I know a lot of people are saying not to, but I'm leaning the other way - term time only jobs are like gold dust, and if grandparents are around to help out it could work. I wouldn't be comfortable to not not go for it on the basis of the opportunity being available in the future, as this might not be the case. I'd only be comfortable to not go for it on the basis of deciding that it wasn't right for me.

Ohthatsexciting · 19/06/2022 10:46

Allhallowseve · 19/06/2022 09:19

@Ohthatsexciting i have loved my hours too I get to go to almost everything at school and be around for my 2 year old too. Plus have still kept 2 days at work which I enjoy - I sometimes just have this moment of madness where my ambition for more takes over .

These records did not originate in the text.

-- ==== Sys2Proof/Certificates/Slice0/Obligations.lean ====
section
/-! DEFINITION. The statements for the provers, each formalising rules of spec/. A statement about an
instruction family speaks of `p.toInstr` for the table entries `p` of the family: these are the family's
constructors of `Instr` (`Obligations.EveryInstructionIsATableEntry`). A state `s` is the one after the
instruction's own fetch, a state `t` the one after its execute part. -/

open Sys2Proof Sys2Proof.Machine Sys2Proof.Safety

/-! ### Encoding -/

/-- Every well-formed instruction's bytes, its prefix read into the index mode, decode to that instruction
and leave the bytes that follow (30_encoding.md rules R109 to R119). -/
def Obligations.DecodeEncodeRoundTrip : Prop :=
  ∀ (i : Instr) (rest : List Byte), i.wellFormed = true →
    decode (splitPrefix (encode i)).1 ((splitPrefix (encode i)).2 ++ rest) = .ok (i, rest)

/-- Words written out from the encodings of the spec decode to their instructions (30_encoding.md rules
R111 to R119). -/
def Obligations.SpecWordsDecode : Prop :=
  decodeTableWord 8 0x41 = some .ld_B_C ∧
  decodeTableWord 24 0x213412 = some (.ld_HL_nn 0x1234) ∧
  decodeTableWord 8 0x76 = some .halt ∧
  decodeTableWord 16 0xDD65 = some .ld_IXH_IXL ∧
  decodeTableWord 32 0xFD360599 = some (.ld_atIYd_n 0x05 0x99) ∧
  decodeTableWord 16 0xCB7E = some .bit_7_atHL ∧
  decodeTableWord 32 0xDDCB0538 = some (.srl_atIXd_B 0x05) ∧
  decodeTableWord 16 0xEDB0 = some .ldir ∧
  decodeTableWord 24 0xDDED44 = some (.prefixIX_ED (.neg 0))

/-- Any four bytes begin with one instruction, of one to four bytes, whose fields are well formed: no
encoding is illegal (30_encoding.md rule R123). -/
def Obligations.EveryByteSequenceDecodes : Prop :=
  ∀ (m : IndexMode) (b0 b1 b2 b3 : Byte) (rest : List Byte), ∃ i n,
    decode m (b0 :: b1 :: b2 :: b3 :: rest) = .ok (i, (b0 :: b1 :: b2 :: b3 :: rest).drop n) ∧
      1 ≤ n ∧ n ≤ 4 ∧ i.wellFormed = true

/-- The bytes of an instruction after its prefix byte, from its first bytes (30_encoding.md rule R122):
a prefix is one byte; CB op is 2, after a prefix CB d op is 3; ED op is 2 or 4; any other opcode is 1, one
more for n or e, two more for nn, one more for the d of a prefixed (HL) form. -/
def Obligations.InstructionLengths : Prop :=
  ∀ (m : IndexMode) (op b1 : Byte),
    instrLength m op b1 =
      if op ∈ [0xDD#8, 0xFD#8] then 1
      else if op = 0xCB#8 then (if m = .hl then 2 else 3)
      else if op = 0xED#8 then
        (if b1 ∈ [0x43#8, 0x4B#8, 0x53#8, 0x5B#8, 0x63#8, 0x6B#8, 0x73#8, 0x7B#8] then 4 else 2)
      else
        1 +
        (if op.toNat / 64 = 0 ∧ op.toNat % 8 = 6 ∨ op.toNat / 64 = 3 ∧ op.toNat % 8 = 6 ∨
            op ∈ [0xD3#8, 0xDB#8] ∨ op.toNat / 64 = 0 ∧ op.toNat % 8 = 0 ∧ 2 ≤ op.toNat / 8 % 8 then 1
          else 0) +
        (if op.toNat / 64 = 0 ∧ op.toNat % 16 = 1 ∨ op ∈ [0x22#8, 0x2A#8, 0x32#8, 0x3A#8] ∨
            op.toNat / 64 = 3 ∧ op.toNat % 8 = 2 ∨ op = 0xC3#8 ∨
            op.toNat / 64 = 3 ∧ op.toNat % 8 = 4 ∨ op = 0xCD#8 then 2
          else 0) +
        (if m ≠ .hl ∧ op ∈ [0x34#8, 0x35#8, 0x36#8, 0x46#8, 0x4E#8, 0x56#8, 0x5E#8, 0x66#8, 0x6E#8,
            0x7E#8, 0x70#8, 0x71#8, 0x72#8, 0x73#8, 0x74#8, 0x75#8, 0x77#8, 0x86#8, 0x8E#8, 0x96#8,
            0x9E#8, 0xA6#8, 0xAE#8, 0xB6#8, 0xBE#8] then 1
          else 0)
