/-- `SBC16` in integers (43_alu16.md rule R302). -/
theorem sbc16_eq (a b : Word) (c : Bool) :
    (sbc16 a b c).1.toNat = (a.toNat + 131072 - b.toNat - c.toNat) % 65536 ∧
      flagBits (sbc16 a b c).2 =
        { s := (sbc16 a b c).1.getLsbD 15, z := (sbc16 a b c).1 == 0, y := (sbc16 a b c).1.getLsbD 13
          h := decide (a.toNat % 4096 < b.toNat % 4096 + c.toNat), x := (sbc16 a b c).1.getLsbD 11
          pv := a.getLsbD 15 != b.getLsbD 15 && (sbc16 a b c).1.getLsbD 15 != a.getLsbD 15
          n := true, c := decide (a.toNat < b.toNat + c.toNat) } := by
  have hc1 : c.toNat ≤ 1 := Bool.toNat_le c
  have ha := a.isLt
  have hb := b.isLt
  have hres : (a.setWidth 17 - b.setWidth 17 - carryIn17 c).toNat =
      (a.toNat + 262144 - b.toNat - c.toNat) % 131072 := by
    simp only [BitVec.toNat_sub, BitVec.toNat_setWidth, toNat_carryIn17]
    omega
  have hr : (sbc16 a b c).1.toNat = (a.toNat + 131072 - b.toNat - c.toNat) % 65536 := by
    show ((a.setWidth 17 - b.setWidth 17 - carryIn17 c).setWidth 16).toNat = _
    rw [BitVec.toNat_setWidth, hres]
    omega
  refine ⟨hr, ?_⟩
  generalize hw : (sbc16 a b c).1 = r at hr
  have hf : (sbc16 a b c).2 = packF (r.getLsbD 15) (r == 0) (r.getLsbD 13) ((a ^^^ b ^^^ r).getLsbD 12)
      (r.getLsbD 11) (((a ^^^ b) &&& (a ^^^ r)).getLsbD 15) true
      ((a.setWidth 17 - b.setWidth 17 - carryIn17 c).getLsbD 16) := by
    rw [← hw]; rfl
  rw [hf, flagBits_packF]
  congr 1
  · rw [xor3_bit, hr, decide_eq_decide]
    omega
  · simp only [BitVec.getLsbD_xor, BitVec.getLsbD_and]
    cases a.getLsbD 15 <;> cases b.getLsbD 15 <;> cases r.getLsbD 15 <;> rfl
  · rw [getLsbD_eq, hres, decide_eq_decide]
    omega

/-- DAA in integers (42_alu8.md rule R278). -/
theorem daa8_eq (a f : Byte) :
    let b := flagBits f
    let low := b.h || decide (9 < a.toNat % 16)
    let high := b.c || decide (0x99 < a.toNat)
    let diff := (if low then 0x06 else 0) + (if high then 0x60 else 0)
    (daa8 a f).1.toNat = (if b.n then a.toNat + 256 - diff else a.toNat + diff) % 256 ∧
      flagBits (daa8 a f).2 =
        { s := (daa8 a f).1.getLsbD 7, z := (daa8 a f).1 == 0, y := (daa8 a f).1.getLsbD 5
          h := a.getLsbD 4 != (daa8 a f).1.getLsbD 4, x := (daa8 a f).1.getLsbD 3
          pv := evenParity (daa8 a f).1, n := b.n, c := high } := by
  have hl : (a &&& 0x0F#8).toNat = a.toNat % 16 := by
    revert a; apply forall_byte; decide +kernel
  have ha := a.isLt
  refine ⟨?_, ?_⟩
  · have e1 : daaLow a f = ((flagBits f).h || decide (9 < a.toNat % 16)) := by
      unfold daaLow; rw [hl]; rfl
    have e2 : daaHigh a f = ((flagBits f).c || decide (0x99 < a.toNat)) := rfl
    have e3 : flagN f = (flagBits f).n := rfl
    simp only [daa8, e1, e2, e3]
    generalize ((flagBits f).h || decide (9 < a.toNat % 16)) = lo
    generalize ((flagBits f).c || decide (0x99 < a.toNat)) = hi
    generalize (flagBits f).n = n
    cases lo <;> cases hi <;> cases n <;> simp [BitVec.toNat_sub, BitVec.toNat_add] <;> omega
  · simp only [daa8, flagBits_szp, BitVec.getLsbD_xor]
    rfl

/-- The low nibble as a number. -/
theorem toNat_lowNibble (v : Byte) : (v &&& 0x0F#8).toNat = v.toNat % 16 := by
  revert v; apply forall_byte; decide +kernel

/-- A difference is zero exactly when the operands are equal. -/
theorem sub_beq_zero (a v : Byte) : (a - v == 0) = (a == v) := by
  by_cases h : a = v
  · simp [h]
  · have h' : a - v ≠ 0 := by bv_omega
    rw [beq_eq_false_iff_ne.mpr h', beq_eq_false_iff_ne.mpr h]

/-- The bits of one transfer iteration's flags (45_block.md rule R360). -/
theorem ldxFlags_eq (v a f : Byte) (bc : Word) :
    flagBits (ldxFlags v a f bc) =
      { flagBits f with
        y := (v + a).getLsbD 1, h := false, x := (v + a).getLsbD 3, pv := bc != 0, n := false } := by
  simp only [ldxFlags, flagBits_packF]
  rfl

/-- The bits of one compare iteration's flags (45_block.md rule R361). -/
theorem cpxFlags_eq (a v f : Byte) (bc : Word) :
    flagBits (cpxFlags a v f bc) =
      let half := decide (a.toNat % 16 < v.toNat % 16)
      let n := a - v - (if half then 1 else 0)
      { s := (a - v).getLsbD 7, z := a == v, y := n.getLsbD 1, h := half
        x := n.getLsbD 3, pv := bc != 0, n := true, c := (flagBits f).c } := by
  simp only [cpxFlags, flagBits_packF, toNat_lowNibble, sub_beq_zero]
  rfl

/-- The bits of one port iteration's flags (45_block.md rules R362, R363). -/
theorem ioxFlags_eq (b v w : Byte) :
    flagBits (ioxFlags b v w) =
      let k := v.toNat + w.toNat
      { s := b.getLsbD 7, z := b == 0, y := b.getLsbD 5, h := decide (255 < k), x := b.getLsbD 3
        pv := evenParity (BitVec.ofNat 8 (k % 8) ^^^ b), n := v.getLsbD 7, c := decide (255 < k) } := by
  have hv := v.isLt
  have hw := w.isLt
  have hk : (v.setWidth 9 + w.setWidth 9).toNat = v.toNat + w.toNat := by
    simp only [BitVec.toNat_add, BitVec.toNat_setWidth]
    omega
  have h8 : (v.setWidth 9 + w.setWidth 9).getLsbD 8 = decide (255 < v.toNat + w.toNat) := by
    rw [getLsbD_eq, hk, decide_eq_decide]
    omega
  have hm : ∀ x : Byte, x &&& 0x07#8 = BitVec.ofNat 8 (x.toNat % 8) := by
    apply forall_byte; decide +kernel
  have h7 : (v.setWidth 9 + w.setWidth 9).setWidth 8 &&& 0x07#8 = BitVec.ofNat 8 ((v.toNat + w.toNat) % 8) := by
    rw [hm, BitVec.toNat_setWidth, hk]
    congr 1
    omega
  simp only [ioxFlags, flagBits_packF, parity_eq, h8, h7]

/-- The refresh count step as a number (10_state.md rule R37). -/
theorem toNat_refreshStep (r : Byte) :
    (refreshStep r).toNat = 128 * (r.toNat / 128) + (r.toNat % 128 + 1) % 128 := by
  revert r; apply forall_byte; decide +kernel

end Sys2Proof.Safety
end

@Gizlotsmum would need to go on waiting list for after school care as spaces are tight - nursery would have space although he’s never been so would go from nothing to 3 full days .
Not likely to be progression no , higher band roles are limited due to cuts in service . They are there but certainly not guaranteed and definitely not straight away .
The only difference really would be if I wanted to up my hours I could do term time only .

Trust me
will ramp up when at school
great to have flexibility and be around when they get home

Ohthatsexciting · 19/06/2022 10:47

I do recall your other thread though about possible financial abuse from your your dh

in that situation, I would certainly be looking to maximise my earnings

JustAnotherViper · 19/06/2022 11:57

I’d go to interview.

and if your husband is a lorry driver he can probably write his own terms at the moment if he’s willing to change employer. He can put in a formal request for flexible working. They’ll need to formally respond, it can’t just be a blanket no.